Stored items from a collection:
# # # # #

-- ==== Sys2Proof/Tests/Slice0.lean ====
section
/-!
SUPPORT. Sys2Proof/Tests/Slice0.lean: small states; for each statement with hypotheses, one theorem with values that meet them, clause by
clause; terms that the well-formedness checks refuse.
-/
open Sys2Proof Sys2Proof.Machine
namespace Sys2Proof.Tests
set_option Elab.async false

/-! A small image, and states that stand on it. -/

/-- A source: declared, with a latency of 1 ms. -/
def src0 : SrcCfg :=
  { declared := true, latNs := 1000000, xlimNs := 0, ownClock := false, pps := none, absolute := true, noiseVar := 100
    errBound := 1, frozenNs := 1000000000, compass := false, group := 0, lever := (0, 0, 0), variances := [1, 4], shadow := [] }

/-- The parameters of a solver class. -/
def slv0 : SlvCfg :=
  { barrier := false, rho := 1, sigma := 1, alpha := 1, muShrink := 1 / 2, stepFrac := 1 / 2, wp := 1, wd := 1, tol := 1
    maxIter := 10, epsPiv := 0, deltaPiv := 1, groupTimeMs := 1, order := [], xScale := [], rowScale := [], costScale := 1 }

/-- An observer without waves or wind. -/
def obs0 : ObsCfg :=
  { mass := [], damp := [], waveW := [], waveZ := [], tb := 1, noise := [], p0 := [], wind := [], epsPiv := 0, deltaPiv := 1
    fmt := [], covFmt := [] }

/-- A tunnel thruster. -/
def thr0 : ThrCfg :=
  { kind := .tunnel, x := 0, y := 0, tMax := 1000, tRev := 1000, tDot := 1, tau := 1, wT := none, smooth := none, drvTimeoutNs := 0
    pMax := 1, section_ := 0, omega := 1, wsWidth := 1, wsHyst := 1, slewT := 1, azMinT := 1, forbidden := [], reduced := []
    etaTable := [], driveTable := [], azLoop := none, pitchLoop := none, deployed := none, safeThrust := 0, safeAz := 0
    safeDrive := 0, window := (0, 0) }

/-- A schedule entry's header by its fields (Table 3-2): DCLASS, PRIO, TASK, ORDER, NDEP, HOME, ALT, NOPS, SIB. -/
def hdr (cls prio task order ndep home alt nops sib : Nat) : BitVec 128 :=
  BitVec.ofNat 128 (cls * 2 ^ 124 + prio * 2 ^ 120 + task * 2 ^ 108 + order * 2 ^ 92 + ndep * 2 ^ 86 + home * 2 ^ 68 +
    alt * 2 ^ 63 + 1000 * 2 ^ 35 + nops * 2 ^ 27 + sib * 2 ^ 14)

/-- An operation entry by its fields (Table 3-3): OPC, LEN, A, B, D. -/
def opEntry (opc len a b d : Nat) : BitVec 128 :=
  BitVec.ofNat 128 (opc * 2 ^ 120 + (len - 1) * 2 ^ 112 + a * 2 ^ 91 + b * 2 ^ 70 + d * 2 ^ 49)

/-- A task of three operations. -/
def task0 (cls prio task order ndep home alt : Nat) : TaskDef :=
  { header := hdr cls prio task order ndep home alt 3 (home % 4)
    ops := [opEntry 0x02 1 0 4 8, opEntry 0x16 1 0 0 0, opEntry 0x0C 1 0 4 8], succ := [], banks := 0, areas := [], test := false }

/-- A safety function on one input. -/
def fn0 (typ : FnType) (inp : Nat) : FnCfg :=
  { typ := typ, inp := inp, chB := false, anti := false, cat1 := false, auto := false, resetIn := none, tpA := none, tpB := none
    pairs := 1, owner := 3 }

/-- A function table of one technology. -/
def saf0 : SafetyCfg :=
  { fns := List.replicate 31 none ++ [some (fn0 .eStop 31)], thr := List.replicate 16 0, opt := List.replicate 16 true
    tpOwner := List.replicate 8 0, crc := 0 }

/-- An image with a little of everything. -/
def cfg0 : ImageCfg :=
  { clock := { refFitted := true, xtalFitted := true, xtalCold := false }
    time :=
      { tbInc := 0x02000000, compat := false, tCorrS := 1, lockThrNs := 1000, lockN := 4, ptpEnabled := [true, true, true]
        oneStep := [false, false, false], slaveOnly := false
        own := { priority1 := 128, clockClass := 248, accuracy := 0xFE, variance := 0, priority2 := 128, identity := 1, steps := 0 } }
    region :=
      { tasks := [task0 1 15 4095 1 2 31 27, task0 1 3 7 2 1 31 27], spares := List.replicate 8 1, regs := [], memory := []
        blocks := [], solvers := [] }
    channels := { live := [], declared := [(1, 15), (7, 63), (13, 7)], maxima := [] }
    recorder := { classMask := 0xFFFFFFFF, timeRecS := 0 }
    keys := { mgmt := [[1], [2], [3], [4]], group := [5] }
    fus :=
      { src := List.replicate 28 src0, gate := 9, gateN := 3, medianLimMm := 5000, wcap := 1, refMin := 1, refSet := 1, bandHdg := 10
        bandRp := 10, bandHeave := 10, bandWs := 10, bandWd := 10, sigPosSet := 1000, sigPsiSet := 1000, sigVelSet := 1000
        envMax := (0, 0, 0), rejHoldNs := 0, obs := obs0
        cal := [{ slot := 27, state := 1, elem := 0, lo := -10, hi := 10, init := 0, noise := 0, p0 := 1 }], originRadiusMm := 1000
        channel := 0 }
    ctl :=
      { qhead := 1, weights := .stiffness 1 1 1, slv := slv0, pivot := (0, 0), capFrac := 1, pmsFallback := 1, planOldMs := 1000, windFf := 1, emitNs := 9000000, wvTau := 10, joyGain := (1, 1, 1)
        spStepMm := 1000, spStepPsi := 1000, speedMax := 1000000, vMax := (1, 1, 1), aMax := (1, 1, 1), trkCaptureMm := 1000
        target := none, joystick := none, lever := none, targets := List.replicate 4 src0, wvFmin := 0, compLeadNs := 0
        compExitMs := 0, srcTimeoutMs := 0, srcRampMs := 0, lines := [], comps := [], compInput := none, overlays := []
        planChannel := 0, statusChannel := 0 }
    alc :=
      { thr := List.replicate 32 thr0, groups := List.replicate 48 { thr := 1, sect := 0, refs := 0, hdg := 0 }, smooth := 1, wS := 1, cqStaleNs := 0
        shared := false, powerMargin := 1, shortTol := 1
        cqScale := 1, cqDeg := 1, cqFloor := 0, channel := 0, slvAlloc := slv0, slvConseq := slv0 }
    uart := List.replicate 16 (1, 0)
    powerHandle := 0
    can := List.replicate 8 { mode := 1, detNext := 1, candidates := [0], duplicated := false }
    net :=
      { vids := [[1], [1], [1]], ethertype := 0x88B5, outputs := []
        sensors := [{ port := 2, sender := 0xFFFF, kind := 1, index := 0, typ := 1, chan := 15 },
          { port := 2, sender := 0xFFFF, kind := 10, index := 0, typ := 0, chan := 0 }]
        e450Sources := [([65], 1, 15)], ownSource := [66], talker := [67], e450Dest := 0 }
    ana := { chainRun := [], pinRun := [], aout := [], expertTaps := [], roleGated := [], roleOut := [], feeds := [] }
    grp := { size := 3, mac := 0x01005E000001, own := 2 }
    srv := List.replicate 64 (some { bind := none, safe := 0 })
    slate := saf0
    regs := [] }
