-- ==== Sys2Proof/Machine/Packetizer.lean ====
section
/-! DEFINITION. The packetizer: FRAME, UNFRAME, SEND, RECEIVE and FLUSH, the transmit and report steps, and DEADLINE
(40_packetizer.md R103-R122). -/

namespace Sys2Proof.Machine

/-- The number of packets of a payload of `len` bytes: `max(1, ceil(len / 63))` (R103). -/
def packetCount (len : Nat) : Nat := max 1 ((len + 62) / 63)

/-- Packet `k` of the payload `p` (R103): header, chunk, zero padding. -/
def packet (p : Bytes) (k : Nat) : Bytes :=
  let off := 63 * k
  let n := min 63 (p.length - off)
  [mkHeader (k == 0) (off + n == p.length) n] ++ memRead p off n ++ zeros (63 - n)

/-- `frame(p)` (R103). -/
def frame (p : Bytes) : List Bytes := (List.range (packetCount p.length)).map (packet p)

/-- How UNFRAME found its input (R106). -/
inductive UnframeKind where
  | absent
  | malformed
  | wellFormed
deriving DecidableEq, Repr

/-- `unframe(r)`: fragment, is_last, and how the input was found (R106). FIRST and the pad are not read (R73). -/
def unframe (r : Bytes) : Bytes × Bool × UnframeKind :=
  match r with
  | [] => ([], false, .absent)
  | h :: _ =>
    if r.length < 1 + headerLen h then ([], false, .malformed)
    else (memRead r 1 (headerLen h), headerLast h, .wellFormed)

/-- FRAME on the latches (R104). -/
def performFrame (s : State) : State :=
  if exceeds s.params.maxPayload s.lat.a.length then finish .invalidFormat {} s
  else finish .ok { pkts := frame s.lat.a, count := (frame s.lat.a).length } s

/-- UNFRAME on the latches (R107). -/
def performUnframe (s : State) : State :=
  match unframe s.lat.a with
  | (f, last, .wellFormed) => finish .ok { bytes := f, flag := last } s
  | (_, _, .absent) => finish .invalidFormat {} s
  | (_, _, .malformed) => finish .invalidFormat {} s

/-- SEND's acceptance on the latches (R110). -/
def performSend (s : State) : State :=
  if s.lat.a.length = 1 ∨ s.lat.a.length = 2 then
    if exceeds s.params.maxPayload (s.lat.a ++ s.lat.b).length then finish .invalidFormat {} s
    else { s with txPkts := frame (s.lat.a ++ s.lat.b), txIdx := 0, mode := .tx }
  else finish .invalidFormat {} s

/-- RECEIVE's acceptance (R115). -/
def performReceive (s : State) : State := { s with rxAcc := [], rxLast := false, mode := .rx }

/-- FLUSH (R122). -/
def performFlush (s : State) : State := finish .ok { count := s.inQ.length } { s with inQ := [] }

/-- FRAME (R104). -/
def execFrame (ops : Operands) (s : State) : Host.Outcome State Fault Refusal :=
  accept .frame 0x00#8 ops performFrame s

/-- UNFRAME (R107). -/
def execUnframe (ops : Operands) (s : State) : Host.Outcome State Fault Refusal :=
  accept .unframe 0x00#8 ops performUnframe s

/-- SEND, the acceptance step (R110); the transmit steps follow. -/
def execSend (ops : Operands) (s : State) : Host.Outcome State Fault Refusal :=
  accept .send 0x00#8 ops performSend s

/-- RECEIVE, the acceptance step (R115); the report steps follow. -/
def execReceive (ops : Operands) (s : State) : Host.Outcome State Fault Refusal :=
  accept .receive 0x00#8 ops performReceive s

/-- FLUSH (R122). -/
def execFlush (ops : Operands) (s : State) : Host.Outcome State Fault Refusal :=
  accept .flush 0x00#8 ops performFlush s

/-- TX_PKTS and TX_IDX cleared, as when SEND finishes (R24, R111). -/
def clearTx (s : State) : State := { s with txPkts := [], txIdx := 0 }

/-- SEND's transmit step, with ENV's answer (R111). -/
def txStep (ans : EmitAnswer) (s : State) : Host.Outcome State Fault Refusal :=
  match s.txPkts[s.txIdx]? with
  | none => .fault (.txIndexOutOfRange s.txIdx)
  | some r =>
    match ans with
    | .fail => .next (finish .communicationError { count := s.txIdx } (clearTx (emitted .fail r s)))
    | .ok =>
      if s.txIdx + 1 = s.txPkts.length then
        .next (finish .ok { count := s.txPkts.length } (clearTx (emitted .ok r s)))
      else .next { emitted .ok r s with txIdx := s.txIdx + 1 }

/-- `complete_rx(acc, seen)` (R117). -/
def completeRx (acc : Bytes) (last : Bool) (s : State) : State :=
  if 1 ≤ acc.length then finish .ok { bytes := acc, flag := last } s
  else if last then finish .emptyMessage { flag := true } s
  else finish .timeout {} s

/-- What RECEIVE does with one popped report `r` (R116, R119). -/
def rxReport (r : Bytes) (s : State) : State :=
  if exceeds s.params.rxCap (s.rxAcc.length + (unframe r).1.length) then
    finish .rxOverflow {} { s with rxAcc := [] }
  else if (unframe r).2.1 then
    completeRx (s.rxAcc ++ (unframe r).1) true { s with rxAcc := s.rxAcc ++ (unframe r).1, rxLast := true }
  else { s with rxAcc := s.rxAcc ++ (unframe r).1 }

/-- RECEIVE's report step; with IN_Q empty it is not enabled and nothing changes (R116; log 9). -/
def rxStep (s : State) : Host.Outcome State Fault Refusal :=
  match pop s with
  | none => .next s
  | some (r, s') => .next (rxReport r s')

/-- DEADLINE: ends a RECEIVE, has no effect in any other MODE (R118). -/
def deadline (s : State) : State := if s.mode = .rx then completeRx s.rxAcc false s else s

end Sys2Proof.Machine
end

# # # # #

• **To do**:
Restate verbatim the first line above and all lines after it through the line containing "[], epsPiv := 0, deltaPiv := 1"; omit the rest.

• **Response area**:
-- ==== Sys2Proof/Tests/Slice0.lean ====
section
/-!
SUPPORT. Sys2Proof/Tests/Slice0.lean: small states; for each statement with hypotheses, one theorem with values that meet them, clause by
clause; terms that the well-formedness checks refuse.
-/
open Sys2Proof Sys2Proof.Machine
namespace Sys2Proof.Tests
set_option Elab.async false

/-! A small image, and states that stand on it. -/

/-- A source: declared, with a latency of 1 ms. -/
def src0 : SrcCfg :=
  { declared := true, latNs := 1000000, xlimNs := 0, ownClock := false, pps := none, absolute := true, noiseVar := 100
    errBound := 1, frozenNs := 1000000000, compass := false, group := 0, lever := (0, 0, 0), variances := [1, 4], shadow := [] }

/-- The parameters of a solver class. -/
def slv0 : SlvCfg :=
  { barrier := false, rho := 1, sigma := 1, alpha := 1, muShrink := 1 / 2, stepFrac := 1 / 2, wp := 1, wd := 1, tol := 1
    maxIter := 10, epsPiv := 0, deltaPiv := 1, groupTimeMs := 1, order := [], xScale := [], rowScale := [], costScale := 1 }

/-- An observer without waves or wind. -/
def obs0 : ObsCfg :=
  { mass := [], damp := [], waveW := [], waveZ := [], tb := 1, noise := [], p0 := [], wind := [], epsPiv := 0, deltaPiv := 1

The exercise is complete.